Monday, July 26, 2004

Worker Wages and Health Insurance Should Be Center of Trade Debate

In an Op-Ed in today's NYT, Wiiliam Gould, chairman of the National Labor Relations Board under Clinton, makes the case that no matter who is elected in November, national governments can have little impact on slowing globalization. They can, he argues, have a significant effect on the impact of those changes domestically.

Stanford, Calif. — Wages declined and unemployment held steady last month. So at this week's convention and for the rest of the campaign, John Kerry is likely to make an issue of Americans' anxiety about jobs - and his promised insistence upon labor standards as part of future trade agreements is an astute political stance.

But from a practical standpoint, it will have almost no effect.
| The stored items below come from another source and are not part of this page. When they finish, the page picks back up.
/-- R35, R103: the output record only grows, by one byte a step, and only where the opcode is PRN's: by the
register its operand byte names. -/
def Obligations.OnlyPrnEmits : Prop :=
  ∀ (m : OpcodeMap), m.Distinct → ∀ (s t : State), stepWith m s = .next t →
    t.out = s.out ∨
    (s.pc < 256 ∧ s.mem.read s.pc = m.prn ∧
      ∃ r : RegIdx, (s.mem.read (s.pc + 1)).toNat = r.val ∧ t.out = s.out ++ [s.reg r])

/-- R35: the output record is not readable by the machine and influences no step: after another output history,
the step is the same step, with that history in front. -/
def Obligations.OutputInfluencesNoStep : Prop :=
  ∀ (m : OpcodeMap) (s : State) (before : List Byte),
    (∀ t, stepWith m s = .next t →
      stepWith m { s with out := before ++ s.out } = .next { t with out := before ++ t.out }) ∧
    (∀ f, stepWith m s = .fault f → stepWith m { s with out := before ++ s.out } = .fault f)

/-! ## The invariant -/

/-- Every step keeps the invariant: canonical memory inside the address space (R40), a program counter of at most
256 (R26; D4, log entry 7), no fault in HALTED (R32), and only faults of R140. -/
def Obligations.EveryStepKeepsTheInvariant : Prop :=
  ∀ (s t : State), s.Inv opcodeMap → step s = .next t → t.Inv opcodeMap

/-- The range of the program counter (R26; `PC_MAX` and what is reached below it are the spec's decision D4, log
entry 7): a step begun with a program counter of at most `PC_MAX` leaves one, and leaves at most 256 where it takes no
fault. -/
def Obligations.ThePcStaysInItsRange : Prop :=
  ∀ (m : OpcodeMap) (s t : State), s.pc ≤ Config.pcMax → stepWith m s = .next t →
    t.pc ≤ Config.pcMax ∧ (t.fault = none → t.pc ≤ 256)

/-- The state after reset meets the invariant, under every opcode map and for every value of the other parameters
R9 leaves open. -/
def Obligations.ResetMeetsTheInvariant : Prop :=
  State.reset.Inv opcodeMap ∧
  ∀ p : OpenParams, (State.resetWith p.gprReset p.memReset).Inv p.opcodeMap

/-- Every host action (R176), a run of any length among them, keeps the invariant, for every value of the parameters
R9 leaves open. -/
def Obligations.EveryHostActionKeepsTheInvariant : Prop :=
  ∀ (p : OpenParams) (s t : State) (act : HostAction), s.Inv p.opcodeMap → actWith p s act = .next t →
    t.Inv p.opcodeMap

/-! ## The ten instructions

Each: where it completes and with what effect and frame; the register operands that stop it; the fetch of its
bytes. -/

/-- R100.  That the program counter stays at the HLT is the spec's decision D8 (log entry 5). -/
def Obligations.HltHalts : Prop :=
  (∀ s, ∃ t, exec .hlt s = .next t ∧ HltEffect s t) ∧
  (∀ (m : OpcodeMap), m.Distinct → ∀ s, s.canStep → StepsAs m .hlt s fun _ _ => exec .hlt s)

/-- R101. -/
def Obligations.LdiLoadsTheImmediate : Prop :=
  (∀ a imm s (h : a.toNat < 8), ∃ t, exec (.ldi a imm) s = .next t ∧ LdiEffect ⟨a.toNat, h⟩ imm s t) ∧
  (∀ a imm s, 8 ≤ a.toNat → Raises (exec (.ldi a imm) s) s .invalidRegister a.toNat) ∧
  (∀ (m : OpcodeMap), m.Distinct → ∀ s, s.canStep → StepsAs m .ldi s fun a imm => exec (.ldi a imm) s)
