/-- The canonical form of memory is what lets the store change the byte at its own address only. -/
theorem State.setByte_advance_stEffect {s : State} (hw : s.mem.wf) (ra rb : RegIdx) :
    StEffect ra rb s ((s.setByte (s.reg ra).toNat (s.reg rb)).advance 3) where
  stored := State.setByte_storedOnly hw (s.reg ra).toNat (s.reg rb)
  regs _ := rfl
  pc := rfl
  status := ⟨rfl, rfl⟩
  out := rfl

/-- Settles O25: legal register bytes give the one next state of `exec_st_of_lt`, whose effect is
`setByte_advance_stEffect`; the faults, operand 1 before operand 2, and the fetch are those of every operation. -/
theorem stStoresTheRegister : Obligations.StStoresTheRegister := by
  refine ⟨fun a b s ha hb hw => ?completes, fun a b s ha => ?badFirst, fun a b s ha hb => ?badSecond,
    fun m hm s hc => ?steps⟩
  case completes => exact ⟨_, exec_st_of_lt ha hb s, State.setByte_advance_stEffect hw _ _⟩
  case badFirst => exact exec_raises_first (i := .st a b) rfl ha s
  case badSecond => exact exec_raises_second (i := .st a b) rfl ha hb s
  case steps => exact stepWith_stepsAs hm .st hc

end Sys2Proof.Machine
end

section
/-! PROOFS. MUL and ADD (42_alu.md rules R110 and R111): what they share is proved for any operation `f` on bytes and
any exact result `n` whose low byte `f` keeps. -/

namespace Sys2Proof.Machine

/-- Both sources are read in the state before the destination is written, so `a = b` needs no case of its own. -/
theorem execArith_of_lt (f : Byte → Byte → Byte) {a b : Byte} (ha : a.toNat < 8) (hb : b.toNat < 8) (s : State) :
    execArith f a b s =
      .next ((s.setReg ⟨a.toNat, ha⟩ (f (s.reg ⟨a.toNat, ha⟩) (s.reg ⟨b.toNat, hb⟩))).advance 3) :=
  (execArith_eq f a b s).trans ((dif_pos ha).trans (dif_pos hb))

/-- The result is named by its low byte alone: nothing of it above bit 7 is kept anywhere (R112). -/
theorem State.setReg_advance_arithEffect (s : State) (r : RegIdx) {v : Byte} {n : Nat} (hv : v.toNat = n % 256) :
    ArithEffect r n s ((s.setReg r v).advance 3) where
  dest := by rw [State.advance_reg, State.setReg_reg_same, hv]
  regs _ hq := s.setReg_reg_ne r v hq
  pc := rfl
  mem _ := rfl
  status := ⟨rfl, rfl⟩
  out := rfl

/-- With legal register bytes an `f` that keeps the low byte of `n` has the effect R110 and R111 give. -/
theorem execArith_completes {f : Byte → Byte → Byte} {n : Nat} {a b : Byte} (ha : a.toNat < 8) (hb : b.toNat < 8)
    (s : State) (hf : (f (s.reg ⟨a.toNat, ha⟩) (s.reg ⟨b.toNat, hb⟩)).toNat = n % 256) :
    ∃ t, execArith f a b s = .next t ∧ ArithEffect ⟨a.toNat, ha⟩ n s t :=
  ⟨_, execArith_of_lt f ha hb s, s.setReg_advance_arithEffect _ hf⟩

/-! ## MUL -/

/-- Settles O27: the operation is `mulWrap`, which keeps the low byte of the product (`mulWrap_toNat`); the faults and the fetch
are those of every operation. -/
theorem mulKeepsTheLowByteOfTheProduct : Obligations.MulKeepsTheLowByteOfTheProduct := by
  refine ⟨fun a b s ha hb => ?completes, fun a b s ha => ?badFirst, fun a b s ha hb => ?badSecond,
    fun m hm s hc => ?steps⟩
  case completes => exact execArith_completes ha hb s (mulWrap_toNat _ _)
  case badFirst => exact exec_raises_first (i := .mul a b) rfl ha s
  case badSecond => exact exec_raises_second (i := .mul a b) rfl ha hb s
  case steps => exact stepWith_stepsAs hm .mul hc

/-! ## ADD -/

/-- Settles O28: the operation is `addWrap`, which keeps the low byte of the sum (`addWrap_toNat`); the faults and the fetch
are those of every operation. -/
theorem addKeepsTheLowByteOfTheSum : Obligations.AddKeepsTheLowByteOfTheSum := by
  refine ⟨fun a b s ha hb => ?completes, fun a b s ha => ?badFirst, fun a b s ha hb => ?badSecond,
    fun m hm s hc => ?steps⟩
  case completes => exact execArith_completes ha hb s (addWrap_toNat _ _)
  case badFirst => exact exec_raises_first (i := .add a b) rfl ha s
  case badSecond => exact exec_raises_second (i := .add a b) rfl ha hb s
  case steps => exact stepWith_stepsAs hm .add hc

end Sys2Proof.Machine
end

section
/-! PROOFS. The faults a bad byte causes (60_exceptions.md): a register operand byte above 7 (rule R142) and a byte that is
no opcode (rule R143). -/

namespace Sys2Proof.Machine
The adoption of labor and environmental standards, while symbolically significant, will not slow America's job and income losses, and the prospect for significant international negotiations on such matters is remote.

One problem is that global wage disparities are enormous. No serious person argues that wages, economic benefits and other aspects of employment should be equal or even comparable in the industrialized and developing worlds. That is because such a policy would lead to economic devastation for the developing world, disrupting international trade and enhancing prospects for worldwide conflict.

An international minimum wage, for example, would also require that any trading partner with the United States have some form of acceptable wage. But what would the wage be, and how would it be enforced? If the United States determines such matters for itself, it risks international opprobrium for a unilateralist approach, a claim with which the Bush administration is familiar.

But while international standards for economic matters like wages are not practical, the same cannot be said for so-called core standards that have been adopted by the International Labor Organization, an agency of the United Nations. These standards, intended to promote fair treatment of workers, are not binding. But the president and Congress could include them in future trade agreements - and even insist upon their inclusion in Nafta itself and legislation promoting trade with China.
To improve the prospects of workers in the third world, the United States could provide more foreign aid, which could then be spent on education. Yet the United States now ranks dead last among developed nations in percentage of gross domestic product devoted to foreign aid, and the political wherewithal to increase foreign aid is thus far not forthcoming.

In many ways international trade is a domestic issue: trade brings change, and change frequently means painful dislocation that can be assuaged only by social programs. In this context national health insurance makes sense, as does a wage insurance program like the one Bill Bradley advocated in 2000. What laid-off auto and steel workers need is the same as what their outsourced service and professional counterparts need: not a new trade war, but domestic legislation on health benefits and wages. That should be the focus of the trade debate in 2004.